## What to produce
All that should come back is the lines of the data below from the one containing "a2) (h : 0x22affff" to the one containing "(a1) (h : 0x88000", inclusive, exactly as they stand.

Dataset entries:
#####
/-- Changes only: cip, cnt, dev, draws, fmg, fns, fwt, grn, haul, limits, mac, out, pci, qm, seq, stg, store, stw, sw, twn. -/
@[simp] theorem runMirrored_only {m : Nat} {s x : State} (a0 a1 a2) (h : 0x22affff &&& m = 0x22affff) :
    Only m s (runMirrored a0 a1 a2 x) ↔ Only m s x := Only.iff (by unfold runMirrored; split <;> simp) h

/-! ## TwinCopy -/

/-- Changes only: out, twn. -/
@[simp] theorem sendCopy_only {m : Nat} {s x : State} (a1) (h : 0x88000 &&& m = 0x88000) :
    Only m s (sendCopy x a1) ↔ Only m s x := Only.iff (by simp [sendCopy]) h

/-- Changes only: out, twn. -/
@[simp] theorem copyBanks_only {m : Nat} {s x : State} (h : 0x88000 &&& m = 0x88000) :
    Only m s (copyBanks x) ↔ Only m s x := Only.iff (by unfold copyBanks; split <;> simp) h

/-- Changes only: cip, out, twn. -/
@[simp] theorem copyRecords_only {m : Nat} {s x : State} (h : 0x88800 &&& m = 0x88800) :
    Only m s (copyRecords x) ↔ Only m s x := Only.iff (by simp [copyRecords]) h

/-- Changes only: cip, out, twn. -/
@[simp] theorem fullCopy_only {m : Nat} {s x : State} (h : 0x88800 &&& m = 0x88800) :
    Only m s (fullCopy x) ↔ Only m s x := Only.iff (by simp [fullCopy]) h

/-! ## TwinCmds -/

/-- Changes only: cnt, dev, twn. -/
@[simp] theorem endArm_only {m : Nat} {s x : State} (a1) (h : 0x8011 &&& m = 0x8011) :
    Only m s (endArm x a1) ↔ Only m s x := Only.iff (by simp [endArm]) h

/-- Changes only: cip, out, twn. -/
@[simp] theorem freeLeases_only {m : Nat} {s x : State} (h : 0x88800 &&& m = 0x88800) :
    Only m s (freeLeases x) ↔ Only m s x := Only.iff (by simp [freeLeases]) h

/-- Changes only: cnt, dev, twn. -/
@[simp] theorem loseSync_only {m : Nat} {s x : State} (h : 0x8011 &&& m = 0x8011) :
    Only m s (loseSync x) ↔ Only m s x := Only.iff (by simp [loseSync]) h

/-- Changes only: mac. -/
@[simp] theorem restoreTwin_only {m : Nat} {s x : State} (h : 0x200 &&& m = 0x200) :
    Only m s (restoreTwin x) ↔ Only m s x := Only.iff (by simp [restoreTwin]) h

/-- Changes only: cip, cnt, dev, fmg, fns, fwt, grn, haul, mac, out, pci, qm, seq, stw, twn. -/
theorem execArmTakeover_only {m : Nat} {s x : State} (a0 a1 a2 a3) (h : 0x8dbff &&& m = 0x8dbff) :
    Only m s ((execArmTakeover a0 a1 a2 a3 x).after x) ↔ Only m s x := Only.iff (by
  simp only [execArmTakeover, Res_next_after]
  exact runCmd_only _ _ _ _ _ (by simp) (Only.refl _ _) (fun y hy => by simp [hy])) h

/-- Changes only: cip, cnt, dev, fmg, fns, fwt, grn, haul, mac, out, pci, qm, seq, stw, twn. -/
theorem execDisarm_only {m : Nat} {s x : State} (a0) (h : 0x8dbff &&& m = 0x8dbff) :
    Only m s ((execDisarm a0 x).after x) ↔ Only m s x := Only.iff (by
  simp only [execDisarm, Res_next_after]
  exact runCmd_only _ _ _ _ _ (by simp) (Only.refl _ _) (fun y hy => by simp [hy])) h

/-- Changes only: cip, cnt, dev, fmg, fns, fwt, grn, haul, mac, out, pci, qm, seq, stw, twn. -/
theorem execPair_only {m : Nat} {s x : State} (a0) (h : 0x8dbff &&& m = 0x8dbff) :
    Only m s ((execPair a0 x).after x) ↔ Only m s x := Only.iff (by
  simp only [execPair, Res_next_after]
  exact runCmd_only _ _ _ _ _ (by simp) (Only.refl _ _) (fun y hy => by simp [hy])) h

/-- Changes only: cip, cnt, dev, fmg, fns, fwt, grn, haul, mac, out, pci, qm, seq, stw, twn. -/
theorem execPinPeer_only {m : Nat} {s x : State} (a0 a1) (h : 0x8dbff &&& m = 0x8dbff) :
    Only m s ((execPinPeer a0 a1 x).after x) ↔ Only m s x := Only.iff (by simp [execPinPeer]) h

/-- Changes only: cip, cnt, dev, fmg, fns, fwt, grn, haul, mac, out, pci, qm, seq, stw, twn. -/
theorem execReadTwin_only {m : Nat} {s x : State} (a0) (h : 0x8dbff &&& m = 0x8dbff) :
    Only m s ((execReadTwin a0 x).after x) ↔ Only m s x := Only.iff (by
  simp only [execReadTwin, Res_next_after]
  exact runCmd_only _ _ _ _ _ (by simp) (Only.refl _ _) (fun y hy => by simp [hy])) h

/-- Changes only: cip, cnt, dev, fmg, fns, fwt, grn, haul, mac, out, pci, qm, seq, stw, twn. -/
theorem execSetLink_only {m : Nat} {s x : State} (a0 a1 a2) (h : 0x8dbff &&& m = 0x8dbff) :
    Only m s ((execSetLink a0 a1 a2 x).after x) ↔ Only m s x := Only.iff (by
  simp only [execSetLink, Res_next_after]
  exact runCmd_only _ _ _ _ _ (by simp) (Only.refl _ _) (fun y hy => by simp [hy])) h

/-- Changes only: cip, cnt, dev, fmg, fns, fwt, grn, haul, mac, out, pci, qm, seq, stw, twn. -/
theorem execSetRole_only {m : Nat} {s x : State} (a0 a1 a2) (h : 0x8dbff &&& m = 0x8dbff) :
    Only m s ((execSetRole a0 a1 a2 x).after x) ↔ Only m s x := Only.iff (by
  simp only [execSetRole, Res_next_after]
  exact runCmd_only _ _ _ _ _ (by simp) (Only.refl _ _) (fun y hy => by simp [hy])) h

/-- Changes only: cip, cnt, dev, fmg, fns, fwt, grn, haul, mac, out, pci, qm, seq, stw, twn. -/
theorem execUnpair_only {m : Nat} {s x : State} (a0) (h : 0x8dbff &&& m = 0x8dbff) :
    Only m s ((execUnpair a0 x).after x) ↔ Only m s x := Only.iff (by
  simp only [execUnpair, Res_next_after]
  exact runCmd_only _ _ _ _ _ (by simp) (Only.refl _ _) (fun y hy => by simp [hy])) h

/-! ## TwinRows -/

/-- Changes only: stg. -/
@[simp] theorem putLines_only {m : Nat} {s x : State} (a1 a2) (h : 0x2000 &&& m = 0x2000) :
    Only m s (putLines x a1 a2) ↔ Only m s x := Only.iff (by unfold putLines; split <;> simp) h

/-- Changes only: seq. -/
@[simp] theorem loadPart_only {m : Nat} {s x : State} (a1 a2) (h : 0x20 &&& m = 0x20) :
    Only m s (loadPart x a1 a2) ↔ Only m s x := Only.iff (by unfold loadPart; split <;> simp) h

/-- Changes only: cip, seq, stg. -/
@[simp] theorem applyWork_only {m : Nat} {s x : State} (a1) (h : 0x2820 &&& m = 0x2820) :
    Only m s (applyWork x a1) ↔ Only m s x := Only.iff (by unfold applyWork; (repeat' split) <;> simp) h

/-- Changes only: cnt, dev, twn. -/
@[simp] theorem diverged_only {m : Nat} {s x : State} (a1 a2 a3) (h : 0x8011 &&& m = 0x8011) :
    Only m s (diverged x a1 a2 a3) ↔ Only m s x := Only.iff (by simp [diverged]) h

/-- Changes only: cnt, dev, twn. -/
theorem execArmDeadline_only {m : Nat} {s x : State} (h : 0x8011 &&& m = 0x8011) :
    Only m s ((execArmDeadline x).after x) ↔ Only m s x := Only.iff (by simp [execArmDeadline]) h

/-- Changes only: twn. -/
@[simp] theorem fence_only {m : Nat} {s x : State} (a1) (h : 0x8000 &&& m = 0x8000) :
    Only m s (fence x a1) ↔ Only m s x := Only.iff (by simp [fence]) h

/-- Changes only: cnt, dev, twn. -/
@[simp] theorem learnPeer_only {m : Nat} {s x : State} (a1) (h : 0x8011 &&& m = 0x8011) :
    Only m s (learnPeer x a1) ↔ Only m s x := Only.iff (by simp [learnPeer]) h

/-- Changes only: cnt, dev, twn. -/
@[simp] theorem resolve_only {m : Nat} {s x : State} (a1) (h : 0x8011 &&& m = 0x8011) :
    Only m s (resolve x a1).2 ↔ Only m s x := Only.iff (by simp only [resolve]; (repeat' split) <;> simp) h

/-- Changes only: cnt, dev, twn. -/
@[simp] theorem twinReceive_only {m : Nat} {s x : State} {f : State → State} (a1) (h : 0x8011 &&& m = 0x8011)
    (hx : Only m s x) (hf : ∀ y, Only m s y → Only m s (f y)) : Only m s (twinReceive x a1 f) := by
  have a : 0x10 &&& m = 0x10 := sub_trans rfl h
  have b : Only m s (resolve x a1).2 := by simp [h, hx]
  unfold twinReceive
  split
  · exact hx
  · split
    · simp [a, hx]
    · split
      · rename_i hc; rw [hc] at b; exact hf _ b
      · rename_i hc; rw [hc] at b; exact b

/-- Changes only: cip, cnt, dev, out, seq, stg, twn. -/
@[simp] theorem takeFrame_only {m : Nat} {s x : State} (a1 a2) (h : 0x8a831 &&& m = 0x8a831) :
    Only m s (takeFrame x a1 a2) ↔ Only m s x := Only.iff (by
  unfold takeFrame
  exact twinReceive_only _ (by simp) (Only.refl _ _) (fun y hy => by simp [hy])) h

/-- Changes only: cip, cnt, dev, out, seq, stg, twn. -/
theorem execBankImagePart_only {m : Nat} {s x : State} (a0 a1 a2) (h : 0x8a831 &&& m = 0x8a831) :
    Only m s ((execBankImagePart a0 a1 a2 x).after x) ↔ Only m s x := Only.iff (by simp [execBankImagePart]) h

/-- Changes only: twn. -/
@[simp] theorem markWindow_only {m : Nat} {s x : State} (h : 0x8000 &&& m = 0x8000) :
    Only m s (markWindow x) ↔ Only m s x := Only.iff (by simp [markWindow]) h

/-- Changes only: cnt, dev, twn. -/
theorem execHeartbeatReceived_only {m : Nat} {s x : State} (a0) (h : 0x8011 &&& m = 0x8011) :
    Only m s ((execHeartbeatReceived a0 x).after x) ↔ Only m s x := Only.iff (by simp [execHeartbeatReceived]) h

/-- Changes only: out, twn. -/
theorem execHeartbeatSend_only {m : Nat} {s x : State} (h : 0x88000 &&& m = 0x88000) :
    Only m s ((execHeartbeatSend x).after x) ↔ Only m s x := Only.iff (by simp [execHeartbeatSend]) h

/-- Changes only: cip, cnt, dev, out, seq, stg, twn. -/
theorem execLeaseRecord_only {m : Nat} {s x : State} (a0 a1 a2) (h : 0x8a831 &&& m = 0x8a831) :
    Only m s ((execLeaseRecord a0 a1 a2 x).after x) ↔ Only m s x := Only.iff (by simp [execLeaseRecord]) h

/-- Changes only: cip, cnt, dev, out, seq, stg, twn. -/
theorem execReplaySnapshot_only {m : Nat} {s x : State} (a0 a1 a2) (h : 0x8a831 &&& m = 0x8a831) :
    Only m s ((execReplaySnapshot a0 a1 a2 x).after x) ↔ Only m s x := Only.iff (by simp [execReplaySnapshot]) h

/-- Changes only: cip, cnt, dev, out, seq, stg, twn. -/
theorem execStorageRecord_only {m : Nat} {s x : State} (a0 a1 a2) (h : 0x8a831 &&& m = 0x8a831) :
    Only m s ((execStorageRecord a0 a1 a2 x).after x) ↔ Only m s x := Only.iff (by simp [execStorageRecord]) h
#####
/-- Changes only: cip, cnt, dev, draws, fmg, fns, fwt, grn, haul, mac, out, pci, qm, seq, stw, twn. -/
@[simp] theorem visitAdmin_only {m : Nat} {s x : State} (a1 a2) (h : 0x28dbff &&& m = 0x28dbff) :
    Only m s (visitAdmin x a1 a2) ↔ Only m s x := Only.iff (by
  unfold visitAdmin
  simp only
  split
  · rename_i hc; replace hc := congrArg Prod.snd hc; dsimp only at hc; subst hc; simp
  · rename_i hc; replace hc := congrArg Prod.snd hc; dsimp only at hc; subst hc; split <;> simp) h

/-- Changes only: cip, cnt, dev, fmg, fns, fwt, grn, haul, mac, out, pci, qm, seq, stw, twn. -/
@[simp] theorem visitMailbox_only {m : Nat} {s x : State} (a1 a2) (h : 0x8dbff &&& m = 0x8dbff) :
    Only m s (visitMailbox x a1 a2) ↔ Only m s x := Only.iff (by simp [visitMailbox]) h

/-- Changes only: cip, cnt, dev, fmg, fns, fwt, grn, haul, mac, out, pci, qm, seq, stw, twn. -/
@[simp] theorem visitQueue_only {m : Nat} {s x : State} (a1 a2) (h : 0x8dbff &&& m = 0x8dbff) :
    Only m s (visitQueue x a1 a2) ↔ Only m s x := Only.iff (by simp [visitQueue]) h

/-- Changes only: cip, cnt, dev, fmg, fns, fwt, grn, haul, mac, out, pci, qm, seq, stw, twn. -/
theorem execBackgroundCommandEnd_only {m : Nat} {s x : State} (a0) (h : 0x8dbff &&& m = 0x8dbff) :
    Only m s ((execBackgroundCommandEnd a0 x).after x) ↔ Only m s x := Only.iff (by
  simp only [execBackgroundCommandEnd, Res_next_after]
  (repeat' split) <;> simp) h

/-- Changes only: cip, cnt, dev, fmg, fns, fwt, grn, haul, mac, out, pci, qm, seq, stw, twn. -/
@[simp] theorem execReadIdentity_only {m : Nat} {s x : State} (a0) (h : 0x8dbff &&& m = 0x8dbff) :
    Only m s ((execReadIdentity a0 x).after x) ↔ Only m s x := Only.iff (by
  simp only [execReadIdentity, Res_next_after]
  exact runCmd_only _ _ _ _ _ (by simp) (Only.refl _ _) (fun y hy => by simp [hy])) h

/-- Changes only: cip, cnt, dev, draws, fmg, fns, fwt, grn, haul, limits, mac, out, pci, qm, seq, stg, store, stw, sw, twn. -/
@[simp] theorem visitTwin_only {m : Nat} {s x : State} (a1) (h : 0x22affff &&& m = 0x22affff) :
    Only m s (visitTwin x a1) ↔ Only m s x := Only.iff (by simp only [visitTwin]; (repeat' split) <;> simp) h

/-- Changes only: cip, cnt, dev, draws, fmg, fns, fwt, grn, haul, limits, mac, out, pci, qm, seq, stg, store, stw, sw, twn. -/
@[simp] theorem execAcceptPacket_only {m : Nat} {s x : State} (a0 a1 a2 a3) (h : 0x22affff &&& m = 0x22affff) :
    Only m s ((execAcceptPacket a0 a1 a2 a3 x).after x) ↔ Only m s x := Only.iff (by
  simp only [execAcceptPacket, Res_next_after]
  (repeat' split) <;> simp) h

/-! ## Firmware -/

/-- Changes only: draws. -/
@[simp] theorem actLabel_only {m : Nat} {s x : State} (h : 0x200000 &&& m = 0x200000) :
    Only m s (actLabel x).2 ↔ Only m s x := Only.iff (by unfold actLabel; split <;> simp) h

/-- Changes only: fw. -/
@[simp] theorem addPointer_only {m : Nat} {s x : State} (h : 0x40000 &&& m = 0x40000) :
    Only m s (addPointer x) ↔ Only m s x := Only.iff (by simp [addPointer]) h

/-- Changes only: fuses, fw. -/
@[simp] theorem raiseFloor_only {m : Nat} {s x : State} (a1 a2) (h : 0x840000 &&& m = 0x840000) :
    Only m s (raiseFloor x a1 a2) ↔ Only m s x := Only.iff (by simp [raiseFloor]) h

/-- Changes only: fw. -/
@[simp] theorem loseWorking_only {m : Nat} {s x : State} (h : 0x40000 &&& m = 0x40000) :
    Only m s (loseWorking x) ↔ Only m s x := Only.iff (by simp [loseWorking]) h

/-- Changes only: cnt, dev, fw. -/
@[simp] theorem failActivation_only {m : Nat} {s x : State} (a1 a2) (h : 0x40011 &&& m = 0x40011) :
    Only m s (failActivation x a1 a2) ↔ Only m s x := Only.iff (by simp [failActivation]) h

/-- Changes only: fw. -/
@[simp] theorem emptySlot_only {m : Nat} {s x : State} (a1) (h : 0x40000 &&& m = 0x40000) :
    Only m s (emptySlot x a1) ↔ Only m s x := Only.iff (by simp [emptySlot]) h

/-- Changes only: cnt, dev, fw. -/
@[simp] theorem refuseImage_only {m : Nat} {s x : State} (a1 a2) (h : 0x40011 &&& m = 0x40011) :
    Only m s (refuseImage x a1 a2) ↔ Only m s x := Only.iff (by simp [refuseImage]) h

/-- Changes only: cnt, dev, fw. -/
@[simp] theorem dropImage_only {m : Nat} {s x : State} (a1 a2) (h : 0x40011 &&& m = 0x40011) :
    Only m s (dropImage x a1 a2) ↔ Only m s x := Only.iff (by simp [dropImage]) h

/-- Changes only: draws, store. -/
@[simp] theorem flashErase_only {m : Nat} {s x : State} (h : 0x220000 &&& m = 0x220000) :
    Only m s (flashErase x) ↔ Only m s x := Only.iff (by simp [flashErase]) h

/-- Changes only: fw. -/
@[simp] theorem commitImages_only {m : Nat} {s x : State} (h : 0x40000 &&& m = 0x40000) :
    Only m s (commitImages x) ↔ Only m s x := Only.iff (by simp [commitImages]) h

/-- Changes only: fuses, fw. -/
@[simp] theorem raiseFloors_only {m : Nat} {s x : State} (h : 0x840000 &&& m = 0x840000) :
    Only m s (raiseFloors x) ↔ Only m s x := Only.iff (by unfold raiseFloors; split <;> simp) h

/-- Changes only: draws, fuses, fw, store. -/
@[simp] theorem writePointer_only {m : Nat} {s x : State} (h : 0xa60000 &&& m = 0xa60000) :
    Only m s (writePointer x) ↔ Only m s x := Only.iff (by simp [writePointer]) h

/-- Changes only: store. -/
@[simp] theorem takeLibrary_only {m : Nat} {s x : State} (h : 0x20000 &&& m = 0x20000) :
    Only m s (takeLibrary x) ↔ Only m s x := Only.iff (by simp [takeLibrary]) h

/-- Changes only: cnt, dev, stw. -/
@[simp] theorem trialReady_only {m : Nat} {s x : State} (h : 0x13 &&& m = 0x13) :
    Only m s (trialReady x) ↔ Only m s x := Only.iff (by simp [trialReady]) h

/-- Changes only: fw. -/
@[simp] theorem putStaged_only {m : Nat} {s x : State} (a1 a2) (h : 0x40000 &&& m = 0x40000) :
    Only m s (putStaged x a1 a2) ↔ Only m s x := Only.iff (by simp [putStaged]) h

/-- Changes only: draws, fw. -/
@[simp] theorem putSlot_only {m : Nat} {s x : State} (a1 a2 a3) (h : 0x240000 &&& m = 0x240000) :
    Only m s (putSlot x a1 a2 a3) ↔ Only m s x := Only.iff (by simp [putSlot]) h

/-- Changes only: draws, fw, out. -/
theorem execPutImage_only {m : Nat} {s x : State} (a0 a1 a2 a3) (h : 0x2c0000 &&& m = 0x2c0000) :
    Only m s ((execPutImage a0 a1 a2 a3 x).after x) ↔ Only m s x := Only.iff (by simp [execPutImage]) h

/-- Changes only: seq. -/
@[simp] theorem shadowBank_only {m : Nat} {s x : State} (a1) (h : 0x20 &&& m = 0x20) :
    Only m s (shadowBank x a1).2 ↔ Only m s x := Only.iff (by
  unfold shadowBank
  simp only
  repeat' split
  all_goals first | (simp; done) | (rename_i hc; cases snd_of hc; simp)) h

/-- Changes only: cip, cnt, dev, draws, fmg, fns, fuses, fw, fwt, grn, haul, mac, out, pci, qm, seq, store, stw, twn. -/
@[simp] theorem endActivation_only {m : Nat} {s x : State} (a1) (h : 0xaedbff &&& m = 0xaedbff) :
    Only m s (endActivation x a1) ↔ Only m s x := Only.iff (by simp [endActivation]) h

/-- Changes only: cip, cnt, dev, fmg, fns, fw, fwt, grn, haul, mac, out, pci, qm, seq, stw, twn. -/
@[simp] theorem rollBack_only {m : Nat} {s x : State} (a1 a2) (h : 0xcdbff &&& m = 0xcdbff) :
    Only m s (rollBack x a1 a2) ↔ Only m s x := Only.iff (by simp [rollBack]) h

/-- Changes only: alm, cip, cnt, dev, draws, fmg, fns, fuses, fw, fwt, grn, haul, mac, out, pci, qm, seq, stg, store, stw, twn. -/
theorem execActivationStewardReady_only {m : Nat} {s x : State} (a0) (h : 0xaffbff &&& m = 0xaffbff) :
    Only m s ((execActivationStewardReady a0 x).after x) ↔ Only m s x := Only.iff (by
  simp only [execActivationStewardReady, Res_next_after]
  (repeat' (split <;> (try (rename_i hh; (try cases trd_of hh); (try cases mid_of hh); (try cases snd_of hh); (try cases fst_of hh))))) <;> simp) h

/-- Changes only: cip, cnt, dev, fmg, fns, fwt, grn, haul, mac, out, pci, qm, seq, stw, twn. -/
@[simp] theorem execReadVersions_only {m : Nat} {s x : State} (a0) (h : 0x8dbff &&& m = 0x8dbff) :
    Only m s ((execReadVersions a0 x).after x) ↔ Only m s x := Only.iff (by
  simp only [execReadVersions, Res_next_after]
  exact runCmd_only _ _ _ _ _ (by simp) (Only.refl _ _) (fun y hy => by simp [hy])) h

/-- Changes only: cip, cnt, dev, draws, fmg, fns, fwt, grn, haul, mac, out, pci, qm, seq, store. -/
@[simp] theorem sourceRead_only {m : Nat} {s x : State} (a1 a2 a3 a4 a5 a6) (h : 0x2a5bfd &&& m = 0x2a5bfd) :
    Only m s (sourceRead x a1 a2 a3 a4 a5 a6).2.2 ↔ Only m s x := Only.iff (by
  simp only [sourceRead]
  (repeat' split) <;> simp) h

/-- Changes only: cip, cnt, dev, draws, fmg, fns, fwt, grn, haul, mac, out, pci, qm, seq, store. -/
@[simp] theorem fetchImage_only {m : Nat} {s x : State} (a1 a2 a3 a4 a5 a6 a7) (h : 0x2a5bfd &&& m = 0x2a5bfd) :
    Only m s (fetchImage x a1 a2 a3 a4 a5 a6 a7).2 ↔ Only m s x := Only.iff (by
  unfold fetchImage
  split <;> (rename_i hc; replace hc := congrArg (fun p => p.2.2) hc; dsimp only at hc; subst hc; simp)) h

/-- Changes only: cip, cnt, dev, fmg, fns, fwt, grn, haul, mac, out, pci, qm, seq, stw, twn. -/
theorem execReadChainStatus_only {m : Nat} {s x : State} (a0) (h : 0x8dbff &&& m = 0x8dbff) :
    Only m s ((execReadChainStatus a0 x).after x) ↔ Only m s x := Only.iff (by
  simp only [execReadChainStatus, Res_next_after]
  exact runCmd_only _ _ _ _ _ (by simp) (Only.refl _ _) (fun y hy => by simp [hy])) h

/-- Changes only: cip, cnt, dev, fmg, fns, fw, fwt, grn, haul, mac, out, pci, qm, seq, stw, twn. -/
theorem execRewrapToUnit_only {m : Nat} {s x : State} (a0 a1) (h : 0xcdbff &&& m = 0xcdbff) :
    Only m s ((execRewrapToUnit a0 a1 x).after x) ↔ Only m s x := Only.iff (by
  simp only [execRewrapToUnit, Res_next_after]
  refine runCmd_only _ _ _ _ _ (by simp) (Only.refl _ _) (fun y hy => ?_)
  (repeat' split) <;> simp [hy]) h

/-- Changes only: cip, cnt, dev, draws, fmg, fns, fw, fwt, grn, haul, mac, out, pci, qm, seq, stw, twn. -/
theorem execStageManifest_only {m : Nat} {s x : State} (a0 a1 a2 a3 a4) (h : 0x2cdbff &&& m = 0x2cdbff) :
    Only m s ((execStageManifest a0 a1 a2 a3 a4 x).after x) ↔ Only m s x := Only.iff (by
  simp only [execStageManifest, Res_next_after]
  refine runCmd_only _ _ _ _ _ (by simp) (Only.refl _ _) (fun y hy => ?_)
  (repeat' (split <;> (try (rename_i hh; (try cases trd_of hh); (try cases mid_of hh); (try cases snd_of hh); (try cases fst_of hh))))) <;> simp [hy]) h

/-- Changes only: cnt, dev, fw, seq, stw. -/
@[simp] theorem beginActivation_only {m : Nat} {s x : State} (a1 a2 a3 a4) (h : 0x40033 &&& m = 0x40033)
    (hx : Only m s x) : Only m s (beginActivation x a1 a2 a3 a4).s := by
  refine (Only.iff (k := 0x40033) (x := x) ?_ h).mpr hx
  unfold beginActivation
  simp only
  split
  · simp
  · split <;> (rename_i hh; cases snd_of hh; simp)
#####
## Problem solution
@[simp] theorem runMirrored_only {m : Nat} {s x : State} (a0 a1 a2) (h : 0x22affff &&& m = 0x22affff) :
    Only m s (runMirrored a0 a1 a2 x) ↔ Only m s x := Only.iff (by unfold runMirrored; split <;> simp) h

/-! ## TwinCopy -/

/-- Changes only: out, twn. -/
@[simp] theorem sendCopy_only {m : Nat} {s x : State} (a1) (h : 0x88000 &&& m = 0x88000) :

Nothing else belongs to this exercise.